#### [TASK TO COMPLETE]
If a line in the listing contains "sebZp", copy it out whole.

==================================================

-- ==== Sys2Proof/Machine/Timing.lean ====
section
/-! DEFINITION. The cycle numbers (R360, R361): how many cycles of the internal clock an instruction takes when it runs
at a state. No rule of the spec depends on them and the machine carries no cycle counter (R47, R360; log entry 22). -/

namespace Sys2Proof.Machine

open Sys2Proof

/-- The base cycle number of an instruction: T = 0, branch not taken (R361). A disabled STP takes the same 2 (R360). -/
def baseCycles : Instr → Nat
  | .ldaImm _ | .ldxImm _ | .ldyImm _ | .tax | .txa | .tay | .tya | .tsx | .txs | .adcImm _ | .sbcImm _
  | .incAcc | .decAcc | .inx | .dex | .iny | .dey | .andImm _ | .oraImm _ | .eorImm _ | .cmpImm _ | .cpxImm _
  | .cpyImm _ | .aslAcc | .lsrAcc | .rolAcc | .rorAcc | .clbAcc _ | .sebAcc _ | .clc | .sec | .cld | .sed
  | .cli | .sei | .clt | .set | .clv | .bcc _ | .bcs _ | .bne _ | .beq _ | .bpl _ | .bmi _ | .bvc _ | .bvs _
  | .wit | .stp | .nop => 2
  | .ldaZp _ | .ldxZp _ | .ldyZp _ | .pha | .php | .adcZp _ | .sbcZp _ | .andZp _ | .oraZp _ | .eorZp _
  | .bitZp _ | .tstZp _ | .cmpZp _ | .cpxZp _ | .cpyZp _ | .jmpAbs _ _ => 3
  | .ldaZpX _ | .ldaAbs _ _ | .ldmZp _ _ | .ldxZpY _ | .ldxAbs _ _ | .ldyZpX _ | .ldyAbs _ _ | .staZp _
  | .stxZp _ | .styZp _ | .pla | .plp | .adcZpX _ | .adcAbs _ _ | .sbcZpX _ | .sbcAbs _ _ | .andZpX _
  | .andAbs _ _ | .oraZpX _ | .oraAbs _ _ | .eorZpX _ | .eorAbs _ _ | .bitAbs _ _ | .cmpZpX _ | .cmpAbs _ _
  | .cpxAbs _ _ | .cpyAbs _ _ | .jmpZpInd _ | .bra _ | .bbcAcc _ _ | .bbsAcc _ _ => 4
  | .ldaAbsX _ _ | .ldaAbsY _ _ | .ldxAbsY _ _ | .ldyAbsX _ _ | .staZpX _ | .staAbs _ _ | .stxZpY _
  | .stxAbs _ _ | .styZpX _ | .styAbs _ _ | .adcAbsX _ _ | .adcAbsY _ _ | .sbcAbsX _ _ | .sbcAbsY _ _
  | .incZp _ | .decZp _ | .andAbsX _ _ | .andAbsY _ _ | .oraAbsX _ _ | .oraAbsY _ _ | .eorAbsX _ _
  | .eorAbsY _ _ | .comZp _ | .cmpAbsX _ _ | .cmpAbsY _ _ | .aslZp _ | .lsrZp _ | .rolZp _ | .rorZp _
  | .clbZp _ _ | .sebZp _ _ | .jmpInd _ _ | .jsrSpecial _ | .bbcZp _ _ _ | .bbsZp _ _ _ => 5
  | .ldaIndX _ | .ldaIndY _ | .staAbsX _ _ | .staAbsY _ _ | .adcIndX _ | .adcIndY _ | .sbcIndX _ | .sbcIndY _
  | .incZpX _ | .incAbs _ _ | .decZpX _ | .decAbs _ _ | .andIndX _ | .andIndY _ | .oraIndX _ | .oraIndY _
  | .eorIndX _ | .eorIndY _ | .cmpIndX _ | .cmpIndY _ | .aslZpX _ | .aslAbs _ _ | .lsrZpX _ | .lsrAbs _ _
  | .rolZpX _ | .rolAbs _ _ | .rorZpX _ | .rorAbs _ _ | .jsrAbs _ _ | .rts | .rti => 6
  | .staIndX _ | .staIndY _ | .incAbsX _ _ | .decAbsX _ _ | .aslAbsX _ _ | .lsrAbsX _ _ | .rolAbsX _ _
  | .rorAbsX _ _ | .jsrZpInd _ | .brk => 7
  | .rrfZp _ => 8
  | .mulZpX _ => 15
  | .divZpX _ => 16

/-- The cycles added when `PS.T = 1` (R360). -/
def modeTCycles : Mnemonic → Nat
  | .adc | .and | .eor | .ora | .sbc => 3
  | .lda => 2
  | .cmp => 1
  | .ldm | .ldx | .ldy | .sta | .stx | .sty | .tax | .txa | .tay | .tya | .tsx | .txs | .pha | .php | .pla
  | .plp | .inc | .dec | .inx | .dex | .iny | .dey | .mul | .div | .com | .bit | .tst | .cpx | .cpy | .asl
  | .lsr | .rol | .ror | .rrf | .clb | .seb | .clc | .sec | .cld | .sed | .cli | .sei | .clt | .set | .clv
  | .jmp | .bra | .jsr | .bbc | .bbs | .bcc | .bcs | .bne | .beq | .bpl | .bmi | .bvc | .bvs | .rts | .rti
  | .brk | .wit | .stp | .nop => 0

/-- A conditional branch, on a flag or on a bit, is taken at a state (R254, R255, R264). -/
def takesBranch (i : Instr) (s : State) : Bool :=
  match i with
  | .bbcAcc k _ => s.a.getLsbD k == false
  | .bbcZp k zz _ => (s.testedByte zz).getLsbD k == false
  | .bbsAcc k _ => s.a.getLsbD k == true
  | .bbsZp k zz _ => (s.testedByte zz).getLsbD k == true
  | .bcc _ => s.flag .c == false
  | .bcs _ => s.flag .c == true
  | .bne _ => s.flag .z == false
  | .beq _ => s.flag .z == true
  | .bpl _ => s.flag .n == false
  | .bmi _ => s.flag .n == true
  | .bvc _ => s.flag .v == false
  | .bvs _ => s.flag .v == true
  | .ldaImm _ | .ldaZp _ | .ldaZpX _ | .ldaAbs _ _ | .ldaAbsX _ _ | .ldaAbsY _ _ | .ldaIndX _ | .ldaIndY _
  | .ldmZp _ _ | .ldxImm _ | .ldxZp _ | .ldxZpY _ | .ldxAbs _ _ | .ldxAbsY _ _ | .ldyImm _ | .ldyZp _
  | .ldyZpX _ | .ldyAbs _ _ | .ldyAbsX _ _ | .staZp _ | .staZpX _ | .staAbs _ _ | .staAbsX _ _ | .staAbsY _ _
  | .staIndX _ | .staIndY _ | .stxZp _ | .stxZpY _ | .stxAbs _ _ | .styZp _ | .styZpX _ | .styAbs _ _ | .tax
  | .txa | .tay | .tya | .tsx | .txs | .pha | .php | .pla | .plp | .adcImm _ | .adcZp _ | .adcZpX _
  | .adcAbs _ _ | .adcAbsX _ _ | .adcAbsY _ _ | .adcIndX _ | .adcIndY _ | .sbcImm _ | .sbcZp _ | .sbcZpX _
  | .sbcAbs _ _ | .sbcAbsX _ _ | .sbcAbsY _ _ | .sbcIndX _ | .sbcIndY _ | .incAcc | .incZp _ | .incZpX _
  | .incAbs _ _ | .incAbsX _ _ | .decAcc | .decZp _ | .decZpX _ | .decAbs _ _ | .decAbsX _ _ | .inx | .dex
  | .iny | .dey | .mulZpX _ | .divZpX _ | .andImm _ | .andZp _ | .andZpX _ | .andAbs _ _ | .andAbsX _ _
  | .andAbsY _ _ | .andIndX _ | .andIndY _ | .oraImm _ | .oraZp _ | .oraZpX _ | .oraAbs _ _ | .oraAbsX _ _
  | .oraAbsY _ _ | .oraIndX _ | .oraIndY _ | .eorImm _ | .eorZp _ | .eorZpX _ | .eorAbs _ _ | .eorAbsX _ _
  | .eorAbsY _ _ | .eorIndX _ | .eorIndY _ | .comZp _ | .bitZp _ | .bitAbs _ _ | .tstZp _ | .cmpImm _
  | .cmpZp _ | .cmpZpX _ | .cmpAbs _ _ | .cmpAbsX _ _ | .cmpAbsY _ _ | .cmpIndX _ | .cmpIndY _ | .cpxImm _
  | .cpxZp _ | .cpxAbs _ _ | .cpyImm _ | .cpyZp _ | .cpyAbs _ _ | .aslAcc | .aslZp _ | .aslZpX _ | .aslAbs _ _
  | .aslAbsX _ _ | .lsrAcc | .lsrZp _ | .lsrZpX _ | .lsrAbs _ _ | .lsrAbsX _ _ | .rolAcc | .rolZp _ | .rolZpX _
  | .rolAbs _ _ | .rolAbsX _ _ | .rorAcc | .rorZp _ | .rorZpX _ | .rorAbs _ _ | .rorAbsX _ _ | .rrfZp _
  | .clbZp _ _ | .clbAcc _ | .sebZp _ _ | .sebAcc _ | .clc | .sec | .cld | .sed | .cli | .sei | .clt | .set
  | .clv | .jmpAbs _ _ | .jmpInd _ _ | .jmpZpInd _ | .bra _ | .jsrAbs _ _ | .jsrZpInd _ | .jsrSpecial _ | .rts
  | .rti | .brk | .wit | .stp | .nop => false

/-- The cycle number of an instruction that runs at a state: the base number, the addition of the T mode, and 2 for a
branch that is taken (R360). -/
def cycles (i : Instr) (s : State) : Nat :=
  baseCycles i + (if s.flag .t then modeTCycles i.mnemonic else 0) + (if takesBranch i s then 2 else 0)

end Sys2Proof.Machine
end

==================================================

#### [WORKED SOLUTION]
  | .clbZp _ _ | .sebZp _ _ | .jmpInd _ _ | .jsrSpecial _ | .bbcZp _ _ _ | .bbsZp _ _ _ => 5
  | .clbZp _ _ | .clbAcc _ | .sebZp _ _ | .sebAcc _ | .clc | .sec | .cld | .sed | .cli | .sei | .clt | .set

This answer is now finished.